(Data section)
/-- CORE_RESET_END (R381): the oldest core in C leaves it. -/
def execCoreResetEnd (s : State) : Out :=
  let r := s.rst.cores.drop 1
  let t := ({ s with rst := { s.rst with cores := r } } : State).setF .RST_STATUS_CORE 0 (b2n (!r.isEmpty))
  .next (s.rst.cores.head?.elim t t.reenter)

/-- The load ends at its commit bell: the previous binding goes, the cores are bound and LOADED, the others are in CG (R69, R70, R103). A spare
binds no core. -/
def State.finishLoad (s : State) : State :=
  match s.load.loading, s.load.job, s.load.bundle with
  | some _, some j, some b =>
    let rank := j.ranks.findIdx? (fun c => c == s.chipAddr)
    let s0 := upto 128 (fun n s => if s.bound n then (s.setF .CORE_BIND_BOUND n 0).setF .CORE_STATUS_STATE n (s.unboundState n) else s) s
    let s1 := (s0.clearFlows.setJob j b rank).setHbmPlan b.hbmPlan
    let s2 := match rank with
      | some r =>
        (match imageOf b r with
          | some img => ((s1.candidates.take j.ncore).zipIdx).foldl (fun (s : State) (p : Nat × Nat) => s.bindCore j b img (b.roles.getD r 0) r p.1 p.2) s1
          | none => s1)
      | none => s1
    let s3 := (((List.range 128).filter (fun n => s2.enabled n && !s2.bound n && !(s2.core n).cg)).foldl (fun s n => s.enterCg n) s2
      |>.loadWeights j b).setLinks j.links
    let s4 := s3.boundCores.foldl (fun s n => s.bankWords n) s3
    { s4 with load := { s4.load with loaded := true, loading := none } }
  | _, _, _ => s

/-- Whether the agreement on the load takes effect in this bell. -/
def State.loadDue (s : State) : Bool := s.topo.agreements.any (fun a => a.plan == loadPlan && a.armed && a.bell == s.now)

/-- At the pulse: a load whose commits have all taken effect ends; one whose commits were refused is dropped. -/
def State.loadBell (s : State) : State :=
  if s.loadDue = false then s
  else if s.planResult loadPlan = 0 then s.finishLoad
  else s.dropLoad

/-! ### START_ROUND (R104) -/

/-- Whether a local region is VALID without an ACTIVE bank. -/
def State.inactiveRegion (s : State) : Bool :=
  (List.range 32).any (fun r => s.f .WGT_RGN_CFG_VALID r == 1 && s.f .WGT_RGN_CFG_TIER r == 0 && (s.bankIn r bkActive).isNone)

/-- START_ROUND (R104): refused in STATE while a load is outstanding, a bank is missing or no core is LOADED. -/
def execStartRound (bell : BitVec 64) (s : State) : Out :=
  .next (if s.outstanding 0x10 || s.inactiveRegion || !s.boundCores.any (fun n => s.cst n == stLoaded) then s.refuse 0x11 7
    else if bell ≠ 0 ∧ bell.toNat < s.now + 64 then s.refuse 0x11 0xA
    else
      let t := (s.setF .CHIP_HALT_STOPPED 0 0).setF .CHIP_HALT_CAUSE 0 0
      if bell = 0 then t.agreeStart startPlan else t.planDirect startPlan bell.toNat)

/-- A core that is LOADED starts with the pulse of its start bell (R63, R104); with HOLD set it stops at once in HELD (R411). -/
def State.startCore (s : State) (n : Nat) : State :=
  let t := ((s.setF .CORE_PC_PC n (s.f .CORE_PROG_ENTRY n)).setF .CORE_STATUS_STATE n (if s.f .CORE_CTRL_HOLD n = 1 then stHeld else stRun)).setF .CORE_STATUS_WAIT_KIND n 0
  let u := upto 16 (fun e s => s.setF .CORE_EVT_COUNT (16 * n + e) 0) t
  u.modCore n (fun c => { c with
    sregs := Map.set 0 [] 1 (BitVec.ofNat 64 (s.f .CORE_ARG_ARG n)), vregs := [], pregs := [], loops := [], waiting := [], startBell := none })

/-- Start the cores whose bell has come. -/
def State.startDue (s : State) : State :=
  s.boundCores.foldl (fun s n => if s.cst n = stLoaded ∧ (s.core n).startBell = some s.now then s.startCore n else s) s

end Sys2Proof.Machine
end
(End Data section)
Prompt:
Would you print exactly and only the lines of the material above that run from the line with "START_ROUND (R104) -/" through the line with "def State.startCore (s", both included?

Task result:
/-! ### START_ROUND (R104) -/

/-- Whether a local region is VALID without an ACTIVE bank. -/
def State.inactiveRegion (s : State) : Bool :=
  (List.range 32).any (fun r => s.f .WGT_RGN_CFG_VALID r == 1 && s.f .WGT_RGN_CFG_TIER r == 0 && (s.bankIn r bkActive).isNone)

/-- START_ROUND (R104): refused in STATE while a load is outstanding, a bank is missing or no core is LOADED. -/
def execStartRound (bell : BitVec 64) (s : State) : Out :=
  .next (if s.outstanding 0x10 || s.inactiveRegion || !s.boundCores.any (fun n => s.cst n == stLoaded) then s.refuse 0x11 7
    else if bell ≠ 0 ∧ bell.toNat < s.now + 64 then s.refuse 0x11 0xA
    else
      let t := (s.setF .CHIP_HALT_STOPPED 0 0).setF .CHIP_HALT_CAUSE 0 0
      if bell = 0 then t.agreeStart startPlan else t.planDirect startPlan bell.toNat)

/-- A core that is LOADED starts with the pulse of its start bell (R63, R104); with HOLD set it stops at once in HELD (R411). -/
def State.startCore (s : State) (n : Nat) : State :=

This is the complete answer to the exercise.